Race and religion have nothing to do with these crimes. We don’t label sexual crimes by white men as a “Christian” problem, so why do we when the perpetrators are of a Muslim background? The argument that this kind of sexual deviation exists because of “Muslim” or “Pakistani” culture is not only factually wrong, it’s a dangerous racist trope by people attempting to build political capital by demonizing minorities.
This attempt to demonize Muslims is a tried-and-tested strategy in the racist playbook and reeks of hypocrisy. Those who are now shouting the loudest about the issue of grooming gangs didn’t say a word about these cases, or the wider issue of child sexual abuse, when they were in office and could have done something about it.
“The same people who didn’t implement those recommendations, calling for another inquiry – isn’t that the definition of political opportunism?” That’s what BBC’s Victoria Derbyshire asked Nadine Dorris, a former Conservative government minister who is calling for another national inquiry into child sex abuse. She received no coherent response.
When BBC presenter Nick Robinson questioned Jenrick multiple times about whether he raised this issue even once in his entire term as a minister in the Conservative government from 2019 to 2023, Jenrick was unable to give any convincing response, either.
Allowing far-right figures to make this issue about race is a disservice to the victims.

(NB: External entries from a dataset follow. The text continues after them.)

-- ==== Sys2Proof/Tests/Slice0.lean ====
section
/-! SUPPORT. The model's own tests, and a witness for every obligation that has hypotheses. The expected results of the
step tests are rows of spec/95_test_vectors.md, named by their ids; the words of the decode tests are written out bit by
bit from the formats of spec/30_encoding.md R62. -/

namespace Sys2Proof.Machine.Tests

/-! ### Helpers -/

/-- The state after Reset with some registers set. -/
def withRegs (rs : List (Nibble × Byte)) : State := rs.foldl (fun s r => s.setV r.1 r.2) State.reset

/-- One step of `s` with the word `w` at its `pc` answers exactly what `f` makes of that state. -/
abbrev StepGives (w : Word) (s : State) (f : State → State) : Prop := step (placeWord w s) = .next (f (placeWord w s))

/-- The answer is a next state with this property. -/
def answers (r : Result) (p : State → Bool) : Bool :=
  match r with
  | .next t => p t
  | _ => false

/-- A framebuffer with one row of 64 cells set, bit `x` for column `x`, and the rest false. -/
def fbRow (y : Fin 32) (cells : BitVec 64) : Framebuffer := (Vector.replicate 32 0#64).set y.val cells y.isLt

/-- The keypad with these keys pressed. -/
def keysDown (ks : List Nibble) : Vector Bool 16 := Vector.ofFn fun k => decide (BitVec.ofNat 4 k.val ∈ ks)

/-- The default parameters but for `TIMER_MODE = PerStep`. -/
def perStepCfg : Config := { Config.default with timerMode := .perStep }

/-- A state faulted by 00EE with an empty stack. -/
def faulted : State :=
  { State.reset with
    mode := .halted, faultCode := .stackUnderflow, faultPc := 0x200, faultOpcode := 0x00EE
    mem := [(0x200, 0x00), (0x201, 0xEE)] }

/-! ### Well-formedness (R61, R64, R72, R182): each check refuses an ill-formed term -/

theorem test_wellFormed_reg : Operand.wellFormed (.reg 16) = false ∧ Operand.wellFormed (.reg 15) = true := by decide
theorem test_wellFormed_byte : Operand.wellFormed (.byte 256) = false ∧ Operand.wellFormed (.byte 255) = true := by decide
theorem test_wellFormed_nibble : Operand.wellFormed (.nibble 16) = false ∧ Operand.wellFormed (.nibble 15) = true := by decide
theorem test_wellFormed_addr : Operand.wellFormed (.addr 4096) = false ∧ Operand.wellFormed (.addr 4095) = true := by decide
theorem test_wellFormed_instr :
    Instr.wellFormed (.drw 15 15 15) = true ∧ [Operand.reg 3, .byte 256].all Operand.wellFormed = false := by decide
theorem test_wellFormed_program : programWellFormed (List.replicate 3585 0#8) = false ∧
    programWellFormed (List.replicate 3584 0#8) = true ∧ programWellFormed [] = true := by
  simp only [programWellFormed, maxProgram, List.length_replicate, List.length_nil]; decide

/-! ### Decoding (R62, R65, R68): one word of every row, in its format's bits -/

theorem test_decode_cls :
    decode 0b0000000011100000#16 = .ok (.cls) ∧ encode (.cls) = 0b0000000011100000#16 := by decide
theorem test_decode_ret :
    decode 0b0000000011101110#16 = .ok (.ret) ∧ encode (.ret) = 0b0000000011101110#16 := by decide
theorem test_decode_jp :
    decode 0b0001101010111100#16 = .ok (.jp 0xABC) ∧ encode (.jp 0xABC) = 0b0001101010111100#16 := by decide
theorem test_decode_call :
    decode 0b0010001000010000#16 = .ok (.call 0x210) ∧ encode (.call 0x210) = 0b0010001000010000#16 := by decide
theorem test_decode_seImm :
    decode 0b0011001101000010#16 = .ok (.seImm 3 0x42) ∧ encode (.seImm 3 0x42) = 0b0011001101000010#16 := by decide
theorem test_decode_sneImm :
    decode 0b0100001101000010#16 = .ok (.sneImm 3 0x42) ∧ encode (.sneImm 3 0x42) = 0b0100001101000010#16 := by decide
theorem test_decode_seReg :
    decode 0b0101000100100000#16 = .ok (.seReg 1 2) ∧ encode (.seReg 1 2) = 0b0101000100100000#16 := by decide
theorem test_decode_sneReg :
    decode 0b1001000100100000#16 = .ok (.sneReg 1 2) ∧ encode (.sneReg 1 2) = 0b1001000100100000#16 := by decide
theorem test_decode_jpV0 :
    decode 0b1011001100000000#16 = .ok (.jpV0 0x300) ∧ encode (.jpV0 0x300) = 0b1011001100000000#16 := by decide
theorem test_decode_ldImm :
    decode 0b0110101001111011#16 = .ok (.ldImm 0xA 0x7B) ∧ encode (.ldImm 0xA 0x7B) = 0b0110101001111011#16 := by decide
theorem test_decode_addImm :
    decode 0b0111000000000010#16 = .ok (.addImm 0 2) ∧ encode (.addImm 0 2) = 0b0111000000000010#16 := by decide
theorem test_decode_ldReg :
    decode 0b1000001011110000#16 = .ok (.ldReg 2 0xF) ∧ encode (.ldReg 2 0xF) = 0b1000001011110000#16 := by decide
theorem test_decode_orReg :
    decode 0b1000000100100001#16 = .ok (.orReg 1 2) ∧ encode (.orReg 1 2) = 0b1000000100100001#16 := by decide
theorem test_decode_andReg :
    decode 0b1000000100100010#16 = .ok (.andReg 1 2) ∧ encode (.andReg 1 2) = 0b1000000100100010#16 := by decide
theorem test_decode_xorReg :
    decode 0b1000000100100011#16 = .ok (.xorReg 1 2) ∧ encode (.xorReg 1 2) = 0b1000000100100011#16 := by decide
theorem test_decode_addReg :
    decode 0b1000001100010100#16 = .ok (.addReg 3 1) ∧ encode (.addReg 3 1) = 0b1000001100010100#16 := by decide
theorem test_decode_sub :
    decode 0b1000000100100101#16 = .ok (.sub 1 2) ∧ encode (.sub 1 2) = 0b1000000100100101#16 := by decide
theorem test_decode_shr :
    decode 0b1000000001010110#16 = .ok (.shr 0 5) ∧ encode (.shr 0 5) = 0b1000000001010110#16 := by decide
theorem test_decode_subn :
    decode 0b1000010001110111#16 = .ok (.subn 4 7) ∧ encode (.subn 4 7) = 0b1000010001110111#16 := by decide
theorem test_decode_shl :
    decode 0b1000100100011110#16 = .ok (.shl 9 1) ∧ encode (.shl 9 1) = 0b1000100100011110#16 := by decide
theorem test_decode_rnd :
    decode 0b1100001100001111#16 = .ok (.rnd 3 0x0F) ∧ encode (.rnd 3 0x0F) = 0b1100001100001111#16 := by decide
theorem test_decode_ldI :
    decode 0b1010001100000000#16 = .ok (.ldI 0x300) ∧ encode (.ldI 0x300) = 0b1010001100000000#16 := by decide
theorem test_decode_addIVx :
    decode 0b1111100000011110#16 = .ok (.addIVx 8) ∧ encode (.addIVx 8) = 0b1111100000011110#16 := by decide
theorem test_decode_ldFVx :
    decode 0b1111000100101001#16 = .ok (.ldFVx 1) ∧ encode (.ldFVx 1) = 0b1111000100101001#16 := by decide
theorem test_decode_ldBVx :
    decode 0b1111101000110011#16 = .ok (.ldBVx 0xA) ∧ encode (.ldBVx 0xA) = 0b1111101000110011#16 := by decide
theorem test_decode_ldMemVx :
    decode 0b1111001001010101#16 = .ok (.ldMemVx 2) ∧ encode (.ldMemVx 2) = 0b1111001001010101#16 := by decide
theorem test_decode_ldVxMem :
    decode 0b1111001001100101#16 = .ok (.ldVxMem 2) ∧ encode (.ldVxMem 2) = 0b1111001001100101#16 := by decide
theorem test_decode_drw :
    decode 0b1101000000010101#16 = .ok (.drw 0 1 5) ∧ encode (.drw 0 1 5) = 0b1101000000010101#16 := by decide
theorem test_decode_skp :
    decode 0b1110010110011110#16 = .ok (.skp 5) ∧ encode (.skp 5) = 0b1110010110011110#16 := by decide
theorem test_decode_sknp :
    decode 0b1110010110100001#16 = .ok (.sknp 5) ∧ encode (.sknp 5) = 0b1110010110100001#16 := by decide
theorem test_decode_ldVxDt :
    decode 0b1111000100000111#16 = .ok (.ldVxDt 1) ∧ encode (.ldVxDt 1) = 0b1111000100000111#16 := by decide
theorem test_decode_ldVxK :
    decode 0b1111010100001010#16 = .ok (.ldVxK 5) ∧ encode (.ldVxK 5) = 0b1111010100001010#16 := by decide
theorem test_decode_ldDtVx :
    decode 0b1111110000010101#16 = .ok (.ldDtVx 0xC) ∧ encode (.ldDtVx 0xC) = 0b1111110000010101#16 := by decide
theorem test_decode_ldStVx :
    decode 0b1111001000011000#16 = .ok (.ldStVx 2) ∧ encode (.ldStVx 2) = 0b1111001000011000#16 := by decide
theorem test_decode_invalid : decode 0x01E0 = .error .zero ∧ decode 0x5121 = .error .five ∧ decode 0x8008 = .error .eight ∧
    decode 0x9AB3 = .error .nine ∧ decode 0xE000 = .error .e ∧ decode 0xF0FF = .error .f := by decide
theorem test_decodeBytes : decodeBytes [0x12, 0x34, 0x56] = .ok (.jp 0x234, [0x56]) ∧
    decodeBytes [0x12] = .error .truncated ∧ decodeBytes [0xFF, 0xFF] = .error (.invalid .f) := by decide
theorem test_decodeTableWord : decodeTableWord 16 0xD125 = some (.drw 1 2 5) ∧ decodeTableWord 16 0x5121 = none := by decide
/-- The first items of program P3, through R73's listing form. -/
theorem test_assemble : assemble [.instr (.ldI 0x210), .instr (.drw 0 1 2), .dw 0x0000, .db [0xDB, 0xC3]]
    = [0xA2, 0x10, 0xD0, 0x12, 0x00, 0x00, 0xDB, 0xC3] := by decide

As one survivor of child sexual abuse told iNews recently, “Every time this issue is kicked around politically the feelings of vulnerability and helplessness return for me — the feeling of being used by men who say they care about you.” Another wrote in Glamour Magazine UK: “Every time [child sexual abuse] gets some meaningful coverage in mainstream media, someone like Elon Musk comes along and undercuts its moment with ill-informed soundbites. And every time we fall for it.”
Such hypocrisy and politicization fail victims, damage prevention efforts and reveal a sinister political agenda where scoring political points is more important than protecting vulnerable women and children.